道男と秀平と洋子が保大を卒業して10年後。秀平と洋子の間には二人の子供が生まれ、道男は三等海上保安監、秀平は二等海上保安監に出世をした。洋子は二人目の子供を出産した段階で、海保を離職。今はスーパーのパートに出ている。

洋子曰く、子供との時間を大切にしたいんだとか。秀平は折角保大を出て幹部保安官になったのに、もったいないと何度も洋子を引き留めたが、洋子は聞く耳を持たないでいた。そんな洋子にはある野望があった。
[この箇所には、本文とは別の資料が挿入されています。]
-- ==== Sys2Proof/Laws/Mem.lean ====
section
/-!
SUPPORT. Laws of tables and memories: reading after a write, and the canonical forms.
-/

namespace Sys2Proof.Machine

variable {V : Type}

/-! ### Tables -/

theorem Tab.find_put_same (t : Tab V) (k : Nat) (v : V) : Tab.find (Tab.put t k v) k = some v := by
  induction t with
  | nil => simp [Tab.put, Tab.find]
  | cons e rest ih =>
    obtain ⟨k', v'⟩ := e
    simp only [Tab.put]
    split
    · simp [Tab.find]
    · split
      · simp [Tab.find]
      · next h1 h2 => simp only [Tab.find, if_neg (fun h => h2 (Eq.symm h))]; exact ih

theorem Tab.find_put_other (t : Tab V) (k j : Nat) (v : V) (h : j ≠ k) :
    Tab.find (Tab.put t k v) j = Tab.find t j := by
  induction t with
  | nil => simp [Tab.put, Tab.find, h.symm]
  | cons e rest ih =>
    obtain ⟨k', v'⟩ := e
    simp only [Tab.put]
    split
    · simp [Tab.find, h.symm]
    · split
      · next h1 h2 => subst h2; simp [Tab.find, h.symm]
      · simp only [Tab.find]; split
        · rfl
        · exact ih

theorem Tab.find_del_same (t : Tab V) (k : Nat) : Tab.find (Tab.del t k) k = none := by
  induction t with
  | nil => rfl
  | cons e rest ih =>
    obtain ⟨k', v'⟩ := e
    by_cases h : k' = k
    · simpa [Tab.del, h] using ih
    · simp only [Tab.del, List.filter_cons, bne_iff_ne, ne_eq, h, not_false_eq_true, if_true, Tab.find, if_false]
      exact ih

theorem Tab.find_del_other (t : Tab V) (k j : Nat) (h : j ≠ k) : Tab.find (Tab.del t k) j = Tab.find t j := by
  induction t with
  | nil => rfl
  | cons e rest ih =>
    obtain ⟨k', v'⟩ := e
    by_cases hk : k' = k
    · subst hk
      simp only [Tab.del, List.filter_cons, bne_self_eq_false, Bool.false_eq_true, if_false, Tab.find, if_neg h.symm]
      exact ih
    · simp only [Tab.del, List.filter_cons, bne_iff_ne, ne_eq, hk, not_false_eq_true, if_true, Tab.find]
      split
      · rfl
      · exact ih

/-- Keys strictly rise, as a chain of the keys. -/
theorem Tab.wf_iff (t : Tab V) : Tab.wf t = true ↔ (t.map (fun e => e.1)).Pairwise (· < ·) := by
  induction t with
  | nil => simp [Tab.wf]
  | cons e rest ih =>
    obtain ⟨k, v⟩ := e
    cases rest with
    | nil => simp [Tab.wf]
    | cons e' rest' =>
      obtain ⟨k', v'⟩ := e'
      simp only [Tab.wf, Bool.and_eq_true, decide_eq_true_eq, ih, List.map_cons, List.pairwise_cons]
      constructor
      · rintro ⟨h, h1, h2⟩
        refine ⟨?_, h1, h2⟩
        intro a ha
        rcases List.mem_cons.1 ha with rfl | ha
        · exact h
        · exact h.trans (h1 a ha)
      · rintro ⟨h, h1, h2⟩
        exact ⟨h k' (by simp), h1, h2⟩

theorem Tab.put_keys (t : Tab V) (k : Nat) (v : V) :
    ∀ x ∈ (Tab.put t k v).map (fun e => e.1), x = k ∨ x ∈ t.map (fun e => e.1) := by
  induction t with
  | nil => simp [Tab.put]
  | cons e rest ih =>
    obtain ⟨k', v'⟩ := e
    intro x hx
    simp only [Tab.put] at hx
    split at hx
    · simpa using hx
    · split at hx
      · next h => subst h; simp only [List.map_cons, List.mem_cons] at hx ⊢; tauto
      · simp only [List.map_cons, List.mem_cons] at hx ⊢
        rcases hx with h | h
        · exact Or.inr (Or.inl h)
        · rcases ih x h with h | h
          · exact Or.inl h
          · exact Or.inr (Or.inr h)

theorem Tab.put_wf (t : Tab V) (k : Nat) (v : V) (h : Tab.wf t = true) : Tab.wf (Tab.put t k v) = true := by
  rw [Tab.wf_iff] at h ⊢
  induction t with
  | nil => simp [Tab.put]
  | cons e rest ih =>
    obtain ⟨k', v'⟩ := e
    simp only [List.map_cons, List.pairwise_cons] at h
    simp only [Tab.put]
    split
    · next hk =>
      simp only [List.map_cons, List.pairwise_cons, List.mem_cons]
      refine ⟨?_, h.1, h.2⟩
      rintro a (rfl | ha)
      · exact hk
      · exact hk.trans (h.1 a ha)
    · split
      · next hk => subst hk; simpa using h
      · next h1 h2 =>
        simp only [List.map_cons, List.pairwise_cons]
        refine ⟨?_, ih h.2⟩
        intro a ha
        rcases Tab.put_keys rest k v a ha with rfl | ha
        · omega
        · exact h.1 a ha

theorem Tab.filter_wf (t : Tab V) (p : Nat × V → Bool) (h : Tab.wf t = true) : Tab.wf (t.filter p) = true := by
  rw [Tab.wf_iff] at h ⊢
  exact h.sublist ((List.filter_sublist).map _)

theorem Tab.del_wf (t : Tab V) (k : Nat) (h : Tab.wf t = true) : Tab.wf (Tab.del t k) = true := Tab.filter_wf t _ h

theorem Tab.mem_put (t : Tab V) (k : Nat) (v : V) (e : Nat × V) (h : e ∈ Tab.put t k v) : e = (k, v) ∨ e ∈ t := by
  induction t with
  | nil => simpa [Tab.put] using h
  | cons e' rest ih =>
    obtain ⟨k', v'⟩ := e'
    simp only [Tab.put] at h
    split at h
    · simpa using h
    · split at h
      · simp only [List.mem_cons] at h ⊢; tauto
      · rcases List.mem_cons.1 h with h | h
        · exact Or.inr (List.mem_cons.2 (Or.inl h))
        · rcases ih h with h | h
          · exact Or.inl h
          · exact Or.inr (List.mem_cons_of_mem _ h)

/-- What holds of every value of a table holds of the one found, or of the default. -/
theorem Tab.getD_all (t : Tab V) (k : Nat) (d : V) (p : V → Bool) (h : t.all (fun e => p e.2) = true) (hd : p d = true) :
    p (Tab.getD t k d) = true := by
  unfold Tab.getD
  induction t with
  | nil => simpa [Tab.find] using hd
  | cons e rest ih =>
    obtain ⟨k', v'⟩ := e
    simp only [List.all_cons, Bool.and_eq_true] at h
    simp only [Tab.find]
    split
    · exact h.1
    · exact ih h.2

theorem Tab.put_all (t : Tab V) (k : Nat) (v : V) (p : V → Bool) (h : t.all (fun e => p e.2) = true) (hv : p v = true) :
    (Tab.put t k v).all (fun e => p e.2) = true := by
  rw [List.all_eq_true] at h ⊢
  intro e he
  rcases Tab.mem_put t k v e he with rfl | he
  · exact hv
  · exact h e he

/-! ### Memories -/

theorem Mem.all_put (m : Mem) (a : Nat) (v : Byte) (h : m.all (fun c => c.2 != 0) = true) (hv : v ≠ 0) :
    (Tab.put m a v).all (fun c => c.2 != 0) = true :=
  Tab.put_all m a v (fun b => b != 0) h (by simpa using hv)

theorem Mem.set_wf (m : Mem) (a : Nat) (v : Byte) (h : Mem.wf m = true) : Mem.wf (Mem.set m a v) = true := by
  simp only [Mem.wf, Bool.and_eq_true] at h ⊢
  unfold Mem.set
  split
  · exact ⟨Tab.del_wf m a h.1, by
      rw [List.all_eq_true] at *; intro e he; exact h.2 e (List.mem_of_mem_filter he)⟩
  · next hv => exact ⟨Tab.put_wf m a v h.1, Mem.all_put m a v h.2 hv⟩

theorem Mem.store_wf (bs : List Byte) (m : Mem) (a : Nat) (h : Mem.wf m = true) : Mem.wf (Mem.store m a bs) = true := by
  induction bs generalizing m a with
  | nil => exact h
  | cons b rest ih => exact ih _ _ (Mem.set_wf m a b h)

theorem Mem.filter_wf (m : Mem) (p : Host.Cell → Bool) (h : Mem.wf m = true) : Mem.wf (m.filter p) = true := by
  simp only [Mem.wf, Bool.and_eq_true] at h ⊢
  exact ⟨Tab.filter_wf m p h.1, by rw [List.all_eq_true] at *; intro e he; exact h.2 e (List.mem_of_mem_filter he)⟩

theorem Mem.clear_wf (m : Mem) (lo hi : Nat) (h : Mem.wf m = true) : Mem.wf (Mem.clear m lo hi) = true :=
  Mem.filter_wf m _ h

theorem Mem.over_wf (top m : Mem) (h : Mem.wf m = true) : Mem.wf (Mem.over m top) = true := by
  unfold Mem.over
  induction top generalizing m with
  | nil => exact h
  | cons e rest ih => exact ih _ (Mem.set_wf m e.1 e.2 h)

theorem Mem.nil_wf : Mem.wf [] = true := rfl

/-- One change after another, each of which keeps the canonical form. -/
theorem Mem.foldl_wf {A : Type} {f : Mem → A → Mem} {l : List A} {m : Mem} (h : Mem.wf m = true)
    (hf : ∀ (m : Mem) (a : A), Mem.wf m = true → Mem.wf (f m a) = true) : Mem.wf (l.foldl f m) = true := by
  induction l generalizing m with
  | nil => exact h
  | cons a rest ih => exact ih (hf m a h)

/-- A byte written is the byte read. -/
theorem Mem.byte_set_same (m : Mem) (a : Nat) (v : Byte) : Mem.byte (Mem.set m a v) a = v := by
  unfold Mem.byte Mem.set Tab.getD
  split
  · next h => rw [Tab.find_del_same]; exact h.symm
  · rw [Tab.find_put_same]; rfl

/-- A write of one byte leaves every other byte alone. -/
theorem Mem.byte_set_other (m : Mem) (a b : Nat) (v : Byte) (h : b ≠ a) : Mem.byte (Mem.set m a v) b = Mem.byte m b := by
  unfold Mem.byte Mem.set Tab.getD
  split
  · rw [Tab.find_del_other _ _ _ h]
  · rw [Tab.find_put_other _ _ _ _ h]

/-- A write leaves every byte outside its range alone. -/
theorem Mem.byte_store_other (bs : List Byte) (m : Mem) (a b : Nat) (h : b < a ∨ a + bs.length ≤ b) :
    Mem.byte (Mem.store m a bs) b = Mem.byte m b := by
  induction bs generalizing m a with
  | nil => rfl
  | cons x rest ih =>
    simp only [List.length_cons] at h
    have h1 : b ≠ a := by omega
    have h2 : b < a + 1 ∨ a + 1 + rest.length ≤ b := by omega
    rw [Mem.store, ih _ _ h2, Mem.byte_set_other _ _ _ _ h1]

end Sys2Proof.Machine
end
それは海保にいては絶対に叶わない事であった。1966年に保大卒業者に大学院入学資格が付与される様になったので、洋子はそれを活用して、日大大学院に進学。育児と学業の二刀流で4年間通い、日大大学院経済学博士課程を修了。子供も大きくなって来たので空き時間にと一念発起。政治家になる事を決めた。

「いきなり大丈夫かよ?」

「大丈夫よ。何の為に大学院行ったと思っているの?」

「選挙の半分は学歴で決まっているっておばあちゃん言ってたし。」

「いや、人柄だろ?」

「いきなりだけどおばあちゃんの地盤がある神奈川2区の衆議院補欠選挙に出馬しようと思うんだけど?」

「お金あるの?選挙資金必須だろ?」

「おばあちゃんの遺産あるし。」

「その為にスーパーでパートしてたのよ?」

「おばあちゃんの遺産は手をつけるなよ?」

「お金は使う為にあるのよ?」

「それはまぁ、良いとしてどこかの政党の推薦は貰えたの?」

「うん。由民党と明光党から公認してもらえたよ。」

「そっか、与党のお墨付きか。当選確実だね。」

「議員になれたらね、海保長官になるのが私の野望なの。」

「へぇー。おばあちゃんと同じ道を歩むのか。」

そして選挙の結果見事当選した。それから1年後第二次岸部改造内閣で遂に洋子は海上保安庁長官になった。選挙公約は海保人員の増加や、海保隊員の処遇改善。とにかく徹底した海保改革を掲げて当選した。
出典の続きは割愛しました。